PROBLEM DESCRIPTION:
What lines in the data below mention the string "execUnpin"? Copy them out.

DATA EXTRACT:
-- ==== Sys2Proof/Laws/KeepsFabric.lean ====
section
/-! SUPPORT. `Keeps` for the Chairlift and the link fabric. -/

namespace Sys2Proof.Machine

theorem State.chairRecord_keeps {s0 s : State} (h : Keeps s0 s) (a1 a2 a3 a4 a5) :
    Keeps s0 (State.chairRecord s a1 a2 a3 a4 a5) := by
  unfold State.chairRecord
  try dsimp only
  repeat' first
    | with_reducible assumption
    | with_reducible refine State.write_keeps ?_ _ _
    | with_reducible refine Keeps.ite (fun _ => ?_) (fun _ => ?_)

theorem State.flipSlot_keeps {s0 s : State} (h : Keeps s0 s) (a1 a2) :
    Keeps s0 (State.flipSlot s a1 a2) := by
  unfold State.flipSlot
  try dsimp only
  repeat' first
    | with_reducible assumption
    | with_reducible refine State.setEState_keeps ?_ _ _ _
    | with_reducible refine State.leaveEntry_keeps ?_ _ _
    | with_reducible refine State.event_keeps ?_ _ _ _ _ _
    | with_reducible refine State.setObj_keeps ?_ _ _
    | with_reducible refine Keeps.ite (fun _ => ?_) (fun _ => ?_)
    | with_reducible refine Keeps.foldl _ (fun _ _ _ => ?_) ?_

theorem State.flipTable_keeps {s0 s : State} (h : Keeps s0 s) (a1) :
    Keeps s0 (State.flipTable s a1) := by
  unfold State.flipTable
  try dsimp only
  repeat' first
    | with_reducible assumption
    | with_reducible refine State.cnt48_keeps ?_ _ _
    | with_reducible refine State.setTable_keeps ?_ _ _
    | with_reducible refine Keeps.ite (fun _ => ?_) (fun _ => ?_)
    | split

theorem State.countTables_keeps {s0 s : State} (h : Keeps s0 s) :
    Keeps s0 (State.countTables s) := by
  unfold State.countTables
  try dsimp only
  repeat' first
    | with_reducible assumption
    | with_reducible refine State.setObj_keeps ?_ _ _

theorem State.modLoad_keeps {s0 s : State} (h : Keeps s0 s) (a1 a2) :
    Keeps s0 (State.modLoad s a1 a2) := by
  unfold State.modLoad
  try dsimp only
  repeat' first
    | with_reducible assumption
    | with_reducible refine State.setTable_keeps ?_ _ _
    | split

theorem State.modTransfer_keeps {s0 s : State} (h : Keeps s0 s) (a1 a2) :
    Keeps s0 (State.modTransfer s a1 a2) := by
  unfold State.modTransfer
  try dsimp only
  repeat' first
    | with_reducible assumption
    | simp only [Keeps.upd_iff]

theorem State.closeTransfer_keeps {s0 s : State} (h : Keeps s0 s) (a1 a2) :
    Keeps s0 (State.closeTransfer s a1 a2) := by
  unfold State.closeTransfer
  try dsimp only
  repeat' first
    | with_reducible assumption
    | with_reducible refine State.chairRecord_keeps ?_ _ _ _ _ _
    | simp only [Keeps.upd_iff]

theorem State.failTransfer_keeps {s0 s : State} (h : Keeps s0 s) (a1 a2) :
    Keeps s0 (State.failTransfer s a1 a2) := by
  unfold State.failTransfer
  try dsimp only
  repeat' first
    | with_reducible assumption
    | with_reducible refine State.event_keeps ?_ _ _ _ _ _
    | with_reducible refine State.modEntry_keeps ?_ _ _ _
    | with_reducible refine State.setObj_keeps ?_ _ _
    | with_reducible refine State.setEState_keeps ?_ _ _ _
    | with_reducible refine State.modLoad_keeps ?_ _ _
    | with_reducible refine State.closeTransfer_keeps ?_ _ _
    | split

theorem State.finishTransfer_keeps {s0 s : State} (h : Keeps s0 s) (a1) :
    Keeps s0 (State.finishTransfer s a1) := by
  unfold State.finishTransfer
  try dsimp only
  repeat' first
    | with_reducible assumption
    | with_reducible refine State.closeTransfer_keeps ?_ _ _
    | with_reducible refine State.setEState_keeps ?_ _ _ _
    | with_reducible refine State.flipSlot_keeps ?_ _ _
    | with_reducible refine State.modLoad_keeps ?_ _ _
    | with_reducible refine State.flipTable_keeps ?_ _
    | with_reducible refine State.failTransfer_keeps ?_ _ _
    | with_reducible refine Keeps.ite (fun _ => ?_) (fun _ => ?_)
    | split

theorem State.writeBlock_keeps {s0 s : State} (h : Keeps s0 s) (a1 a2 a3) :
    Keeps s0 (State.writeBlock s a1 a2 a3) := by
  unfold State.writeBlock
  try dsimp only
  repeat' first
    | with_reducible assumption
    | with_reducible refine State.cnt48_keeps ?_ _ _
    | with_reducible refine State.write_keeps ?_ _ _
    | with_reducible refine State.modTransfer_keeps ?_ _ _
    | with_reducible refine State.setEState_keeps ?_ _ _ _
    | with_reducible refine Keeps.ite (fun _ => ?_) (fun _ => ?_)
    | split

theorem State.dropBlock_keeps {s0 s : State} (h : Keeps s0 s) (a1) :
    Keeps s0 (State.dropBlock s a1) := by
  unfold State.dropBlock
  try dsimp only
  repeat' first
    | with_reducible assumption
    | with_reducible refine State.cnt16_keeps ?_ _ _
    | with_reducible refine State.modTransfer_keeps ?_ _ _

theorem State.takeBlock_keeps {s0 s : State} (h : Keeps s0 s) (a1 a2 a3) :
    Keeps s0 (State.takeBlock s a1 a2 a3) := by
  unfold State.takeBlock
  try dsimp only
  repeat' first
    | with_reducible assumption
    | with_reducible refine State.dropBlock_keeps ?_ _
    | with_reducible refine State.writeBlock_keeps ?_ _ _ _
    | with_reducible refine Keeps.ite (fun _ => ?_) (fun _ => ?_)

theorem State.resendTo_keeps {s0 s : State} (h : Keeps s0 s) (a1 a2 a3) :
    Keeps s0 (State.resendTo s a1 a2 a3) := by
  unfold State.resendTo
  try dsimp only
  repeat' first
    | with_reducible assumption
    | with_reducible refine State.injectOr_keeps ?_ _ _
    | with_reducible refine State.modTransfer_keeps ?_ _ _

theorem State.sendResend_keeps {s0 s : State} (h : Keeps s0 s) (a1 a2) :
    Keeps s0 (State.sendResend s a1 a2) := by
  unfold State.sendResend
  try dsimp only
  repeat' first
    | with_reducible assumption
    | with_reducible refine State.resendTo_keeps ?_ _ _ _
    | split

theorem State.verifyBlock_keeps {s0 s : State} (h : Keeps s0 s) (a1 a2 a3) :
    Keeps s0 (State.verifyBlock s a1 a2 a3) := by
  unfold State.verifyBlock
  try dsimp only
  repeat' first
    | with_reducible assumption
    | with_reducible refine State.countRd_keeps ?_ _ _
    | with_reducible refine State.modTransfer_keeps ?_ _ _
    | with_reducible refine State.seal_keeps ?_ _ _ _ _ _ _
    | with_reducible refine State.finishTransfer_keeps ?_ _
    | with_reducible refine State.dropBlock_keeps ?_ _
    | with_reducible refine State.failTransfer_keeps ?_ _ _
    | with_reducible refine State.event_keeps ?_ _ _ _ _ _
    | with_reducible refine State.sendResend_keeps ?_ _ _
    | with_reducible refine Keeps.ite (fun _ => ?_) (fun _ => ?_)
    | split

theorem State.checkManifest_keeps {s0 s : State} (h : Keeps s0 s) (a1) :
    Keeps s0 (State.checkManifest s a1) := by
  unfold State.checkManifest
  try dsimp only
  repeat' first
    | with_reducible assumption
    | with_reducible refine State.modTransfer_keeps ?_ _ _
    | with_reducible refine State.modEntry_keeps ?_ _ _ _
    | with_reducible refine State.failTransfer_keeps ?_ _ _
    | with_reducible refine Keeps.ite (fun _ => ?_) (fun _ => ?_)
    | split

theorem State.manifestCheck_keeps {s0 s : State} (h : Keeps s0 s) (a1) :
    Keeps s0 (State.manifestCheck s a1) := by
  unfold State.manifestCheck
  try dsimp only
  repeat' first
    | with_reducible assumption
    | with_reducible refine State.checkManifest_keeps ?_ _
    | split

theorem execManifestCheck_keeps {s0 s t : State} (h : Keeps s0 s) {a0} (e : (execManifestCheck a0 s) = .next t) :
    Keeps s0 t := by
  revert e
  unfold execManifestCheck
  try dsimp only
  repeat' first
    | with_reducible refine Keeps.of_next ?_
    | with_reducible assumption
    | with_reducible refine State.manifestCheck_keeps ?_ _

theorem State.chairBlock_keeps {s0 s : State} (h : Keeps s0 s) (a1 a2) :
    Keeps s0 (State.chairBlock s a1 a2) := by
  unfold State.chairBlock
  try dsimp only
  repeat' first
    | with_reducible assumption
    | with_reducible refine State.writeBlock_keeps ?_ _ _ _
    | with_reducible refine State.countRd_keeps ?_ _ _
    | with_reducible refine State.verifyBlock_keeps ?_ _ _ _
    | with_reducible refine Keeps.ite (fun _ => ?_) (fun _ => ?_)
    | split

theorem execChairliftBlock_keeps {s0 s t : State} (h : Keeps s0 s) {a0 a1} (e : (execChairliftBlock a0 a1 s) = .next t) :
    Keeps s0 t := by
  revert e
  unfold execChairliftBlock
  try dsimp only
  repeat' first
    | with_reducible refine Keeps.of_next ?_
    | with_reducible assumption
    | with_reducible refine State.chairBlock_keeps ?_ _ _

theorem State.startTransfer_keeps {s0 s : State} (h : Keeps s0 s) (a1 a2 a3) :
    Keeps s0 (State.startTransfer s a1 a2 a3) := by
  unfold State.startTransfer
  try dsimp only
  repeat' first
    | with_reducible assumption
    | simp only [Keeps.upd_iff]

theorem State.push_keeps {s0 s : State} (h : Keeps s0 s) (a1 a2) :
    Keeps s0 (State.push s a1 a2) := by
  unfold State.push
  try dsimp only
  repeat' first
    | with_reducible assumption
    | with_reducible refine State.setObj_keeps ?_ _ _
    | with_reducible refine State.setEState_keeps ?_ _ _ _
    | with_reducible refine State.startTransfer_keeps ?_ _ _ _
    | with_reducible refine State.modEntry_keeps ?_ _ _ _
    | split

theorem State.chairApply_keeps {s0 s : State} (h : Keeps s0 s) (a1 a2) :
    Keeps s0 (State.chairApply s a1 a2) := by
  unfold State.chairApply
  try dsimp only
  repeat' first
    | with_reducible assumption
    | with_reducible refine State.push_keeps ?_ _ _
    | with_reducible refine State.flipSlot_keeps ?_ _ _
    | with_reducible refine State.modEntry_keeps ?_ _ _ _
    | with_reducible refine State.setObj_keeps ?_ _ _
    | with_reducible refine State.unrefEntry_keeps ?_ _ _ _
    | with_reducible refine State.setEState_keeps ?_ _ _ _
    | with_reducible refine State.leaveEntry_keeps ?_ _ _
    | with_reducible refine State.failTransfer_keeps ?_ _ _
    | with_reducible refine State.countTables_keeps ?_
    | with_reducible refine State.setTable_keeps ?_ _ _
    | with_reducible refine State.startTransfer_keeps ?_ _ _ _
    | with_reducible refine State.modLoad_keeps ?_ _ _
    | with_reducible refine State.flipTable_keeps ?_ _
    | with_reducible refine Keeps.ite (fun _ => ?_) (fun _ => ?_)
    | split

theorem State.chairCmd_keeps {s0 s : State} (h : Keeps s0 s) (a1) :
    Keeps s0 (State.chairCmd s a1) := by
  unfold State.chairCmd
  try dsimp only
  repeat' first
    | with_reducible assumption
    | with_reducible refine State.setObj_keeps ?_ _ _
    | with_reducible refine State.chairRecord_keeps ?_ _ _ _ _ _
    | with_reducible refine State.chairApply_keeps ?_ _ _
    | with_reducible refine Keeps.ite (fun _ => ?_) (fun _ => ?_)
    | split

theorem execPush_keeps {s0 s t : State} (h : Keeps s0 s)  (e : (execPush s) = .next t) :
    Keeps s0 t := by
  revert e
  unfold execPush
  try dsimp only
  repeat' first
    | with_reducible refine Keeps.of_next ?_
    | with_reducible assumption
    | with_reducible refine State.chairCmd_keeps ?_ _

theorem execFlip_keeps {s0 s t : State} (h : Keeps s0 s)  (e : (execFlip s) = .next t) :
    Keeps s0 t := by
  revert e
  unfold execFlip
  try dsimp only
  repeat' first
    | with_reducible refine Keeps.of_next ?_
    | with_reducible assumption
    | with_reducible refine State.chairCmd_keeps ?_ _

theorem execPin_keeps {s0 s t : State} (h : Keeps s0 s)  (e : (execPin s) = .next t) :
    Keeps s0 t := by
  revert e
  unfold execPin
  try dsimp only
  repeat' first
    | with_reducible refine Keeps.of_next ?_
    | with_reducible assumption
    | with_reducible refine State.chairCmd_keeps ?_ _

theorem execUnpin_keeps {s0 s t : State} (h : Keeps s0 s)  (e : (execUnpin s) = .next t) :
    Keeps s0 t := by
  revert e
  unfold execUnpin
  try dsimp only
  repeat' first
    | with_reducible refine Keeps.of_next ?_
    | with_reducible assumption
    | with_reducible refine State.chairCmd_keeps ?_ _

theorem execEvict_keeps {s0 s t : State} (h : Keeps s0 s)  (e : (execEvict s) = .next t) :
    Keeps s0 t := by
  revert e
  unfold execEvict
  try dsimp only
  repeat' first
    | with_reducible refine Keeps.of_next ?_
    | with_reducible assumption
    | with_reducible refine State.chairCmd_keeps ?_ _

theorem execAbort_keeps {s0 s t : State} (h : Keeps s0 s)  (e : (execAbort s) = .next t) :
    Keeps s0 t := by
  revert e
  unfold execAbort
  try dsimp only
  repeat' first
    | with_reducible refine Keeps.of_next ?_
    | with_reducible assumption
    | with_reducible refine State.chairCmd_keeps ?_ _

theorem execDefineTable_keeps {s0 s t : State} (h : Keeps s0 s)  (e : (execDefineTable s) = .next t) :
    Keeps s0 t := by
  revert e
  unfold execDefineTable
  try dsimp only
  repeat' first
    | with_reducible refine Keeps.of_next ?_
    | with_reducible assumption
    | with_reducible refine State.chairCmd_keeps ?_ _

theorem execLoadTable_keeps {s0 s t : State} (h : Keeps s0 s)  (e : (execLoadTable s) = .next t) :
    Keeps s0 t := by
  revert e
  unfold execLoadTable
  try dsimp only
  repeat' first
    | with_reducible refine Keeps.of_next ?_
    | with_reducible assumption
    | with_reducible refine State.chairCmd_keeps ?_ _

theorem execFlipTable_keeps {s0 s t : State} (h : Keeps s0 s)  (e : (execFlipTable s) = .next t) :
    Keeps s0 t := by
  revert e
  unfold execFlipTable
  try dsimp only
  repeat' first
    | with_reducible refine Keeps.of_next ?_
    | with_reducible assumption
    | with_reducible refine State.chairCmd_keeps ?_ _

theorem execDropTable_keeps {s0 s t : State} (h : Keeps s0 s)  (e : (execDropTable s) = .next t) :
    Keeps s0 t := by
  revert e
  unfold execDropTable
  try dsimp only
  repeat' first
    | with_reducible refine Keeps.of_next ?_
    | with_reducible assumption
    | with_reducible refine State.chairCmd_keeps ?_ _

theorem State.archiveCopy_keeps {s0 s : State} (h : Keeps s0 s) (a1 a2) :
    Keeps s0 (State.archiveCopy s a1 a2) := by
  unfold State.archiveCopy
  try dsimp only
  repeat' first
    | with_reducible assumption
    | with_reducible refine State.tick_keeps ?_
    | with_reducible refine State.writeSealed_keeps ?_ _ _ _ _ _ _
    | with_reducible refine State.seal_keeps ?_ _ _ _ _ _ _
    | with_reducible refine State.countWr_keeps ?_ _ _
    | with_reducible refine State.put_keeps ?_ _ _
    | with_reducible refine State.countRd_keeps ?_ _ _
    | with_reducible refine State.setObj_keeps ?_ _ _
    | with_reducible refine Keeps.foldl _ (fun _ _ _ => ?_) ?_

theorem State.archiveDone_keeps {s0 s : State} (h : Keeps s0 s) (a1 a2) :
    Keeps s0 (State.archiveDone s a1 a2) := by
  unfold State.archiveDone
  try dsimp only
  repeat' first
    | with_reducible assumption
    | with_reducible refine State.archiveCopy_keeps ?_ _ _
    | with_reducible refine State.event_keeps ?_ _ _ _ _ _
    | with_reducible refine State.modEntry_keeps ?_ _ _ _
    | with_reducible refine State.setObj_keeps ?_ _ _
    | with_reducible refine State.setEState_keeps ?_ _ _ _
    | with_reducible refine Keeps.ite (fun _ => ?_) (fun _ => ?_)
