theorem State.resetClDone_keeps {s0 s : State} (h : Keeps s0 s) (a1 a2) :
    Keeps s0 (State.resetClDone s a1 a2) := by
  unfold State.resetClDone
  try dsimp only
  repeat' first
    | with_reducible assumption
    | with_reducible refine State.setCl_keeps ?_ _ _
    | with_reducible refine Keeps.ite (fun _ => ?_) (fun _ => ?_)

theorem execClusterResetDone_keeps {s0 s t : State} (h : Keeps s0 s) {a0 a1} (e : (execClusterResetDone a0 a1 s) = .next t) :
    Keeps s0 t := by
  revert e
  unfold execClusterResetDone
  try dsimp only
  repeat' first
    | with_reducible refine Keeps.of_next ?_
    | with_reducible assumption
    | with_reducible refine State.resetClDone_keeps ?_ _ _

theorem State.powerCl_keeps {s0 s : State} (h : Keeps s0 s) (a1 a2) :
    Keeps s0 (State.powerCl s a1 a2).1 := by
  unfold State.powerCl
  try dsimp only
  repeat' first
    | with_reducible assumption
    | with_reducible refine State.setCl_keeps ?_ _ _
    | with_reducible refine State.setObj_keeps ?_ _ _
    | with_reducible refine State.wipeCl_keeps ?_ _
    | with_reducible refine Keeps.iteFst (fun _ => ?_) (fun _ => ?_)

theorem execClusterPower_keeps {s0 s t : State} (h : Keeps s0 s) {a0 a1} (e : (execClusterPower a0 a1 s) = .next t) :
    Keeps s0 t := by
  revert e
  unfold execClusterPower
  try dsimp only
  repeat' first
    | with_reducible refine Keeps.of_next ?_
    | with_reducible assumption
    | with_reducible refine written_keeps ?_
    | with_reducible refine State.powerCl_keeps ?_ _ _

theorem State.clusterFault_keeps {s0 s : State} (h : Keeps s0 s) (a1 a2) :
    Keeps s0 (State.clusterFault s a1 a2) := by
  unfold State.clusterFault
  try dsimp only
  repeat' first
    | with_reducible assumption
    | with_reducible refine State.event_keeps ?_ _ _ _ _ _
    | with_reducible refine State.quiesceCl_keeps ?_ _
    | with_reducible refine State.beginPreempt_keeps ?_ _
    | with_reducible refine State.modCtx_keeps ?_ _ _
    | with_reducible refine Keeps.ite (fun _ => ?_) (fun _ => ?_)
    | with_reducible refine Keeps.foldl _ (fun _ _ _ => ?_) ?_

theorem execClusterControlFault_keeps {s0 s t : State} (h : Keeps s0 s) {a0 a1} (e : (execClusterControlFault a0 a1 s) = .next t) :
    Keeps s0 t := by
  revert e
  unfold execClusterControlFault
  try dsimp only
  repeat' first
    | with_reducible refine Keeps.of_next ?_
    | with_reducible assumption
    | with_reducible refine State.clusterFault_keeps ?_ _ _

theorem State.controlFault_keeps {s0 s : State} (h : Keeps s0 s) (a1) :
    Keeps s0 (State.controlFault s a1) := by
  unfold State.controlFault
  try dsimp only
  repeat' first
    | with_reducible assumption
    | with_reducible refine State.tick_keeps ?_
    | with_reducible refine State.clusterFault_keeps ?_ _ _

theorem State.lockstep_keeps {s0 s : State} (h : Keeps s0 s) (a1) :
    Keeps s0 (State.lockstep s a1) := by
  unfold State.lockstep
  try dsimp only
  repeat' first
    | with_reducible assumption
    | with_reducible refine State.controlFault_keeps ?_ _
    | simp only [Keeps.upd_iff]
    | with_reducible refine Keeps.ite (fun _ => ?_) (fun _ => ?_)
    | split

theorem execLockstepMismatch_keeps {s0 s t : State} (h : Keeps s0 s) {a0} (e : (execLockstepMismatch a0 s) = .next t) :
    Keeps s0 t := by
  revert e
  unfold execLockstepMismatch
  try dsimp only
  repeat' first
    | with_reducible refine Keeps.of_next ?_
    | with_reducible assumption
    | with_reducible refine State.lockstep_keeps ?_ _

theorem State.setCache_keeps {s0 s : State} (h : Keeps s0 s) (a1 a2) :
    Keeps s0 (State.setCache s a1 a2).1 := by
  unfold State.setCache
  try dsimp only
  repeat' first
    | with_reducible assumption
    | with_reducible refine State.setObj_keeps ?_ _ _
    | with_reducible refine Keeps.iteFst (fun _ => ?_) (fun _ => ?_)

theorem execCacheMib_keeps {s0 s t : State} (h : Keeps s0 s) {a0 a1} (e : (execCacheMib a0 a1 s) = .next t) :
    Keeps s0 t := by
  revert e
  unfold execCacheMib
  try dsimp only
  repeat' first
    | with_reducible refine Keeps.of_next ?_
    | with_reducible assumption
    | with_reducible refine written_keeps ?_
    | with_reducible refine State.setCache_keeps ?_ _ _

theorem State.abortWaiting_keeps {s0 s : State} (h : Keeps s0 s) (a1) :
    Keeps s0 (State.abortWaiting s a1) := by
  unfold State.abortWaiting
  try dsimp only
  repeat' first
    | with_reducible assumption
    | with_reducible refine State.modQueue_keeps ?_ _ _ _
    | with_reducible refine State.dropLease_keeps ?_ _ _ _ _
    | with_reducible refine State.unbindVersion_keeps ?_ _
    | with_reducible refine State.complete_keeps ?_ _ _ _ _
    | with_reducible refine Keeps.foldl _ (fun _ _ _ => ?_) ?_

theorem State.abortCores_keeps {s0 s : State} (h : Keeps s0 s) (a1) :
    Keeps s0 (State.abortCores s a1) := by
  unfold State.abortCores
  try dsimp only
  repeat' first
    | with_reducible assumption
    | with_reducible refine State.taskFail_keeps ?_ _ _ _
    | with_reducible refine Keeps.ite (fun _ => ?_) (fun _ => ?_)
    | with_reducible refine Keeps.foldl _ (fun _ _ _ => ?_) ?_
    | split

theorem State.abortPlans_keeps {s0 s : State} (h : Keeps s0 s) (a1) :
    Keeps s0 (State.abortPlans s a1) := by
  unfold State.abortPlans
  try dsimp only
  repeat' first
    | with_reducible assumption
    | with_reducible refine State.modLeases_keeps ?_ _ _
    | with_reducible refine State.planFail_keeps ?_ _ _
    | simp only [Keeps.upd_iff]
    | with_reducible refine Keeps.foldl _ (fun _ _ _ => ?_) ?_

theorem State.abortAll_keeps {s0 s : State} (h : Keeps s0 s) :
    Keeps s0 (State.abortAll s) := by
  unfold State.abortAll
  try dsimp only
  repeat' first
    | with_reducible assumption
    | with_reducible refine State.abortPlans_keeps ?_ _
    | with_reducible refine State.abortWaiting_keeps ?_ _
    | with_reducible refine State.abortCores_keeps ?_ _
    | with_reducible refine State.cancelRed_keeps ?_ _ _
    | with_reducible refine Keeps.foldl _ (fun _ _ _ => ?_) ?_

EXPECTED ANSWER:
theorem execUnpin_keeps {s0 s t : State} (h : Keeps s0 s)  (e : (execUnpin s) = .next t) :
  unfold execUnpin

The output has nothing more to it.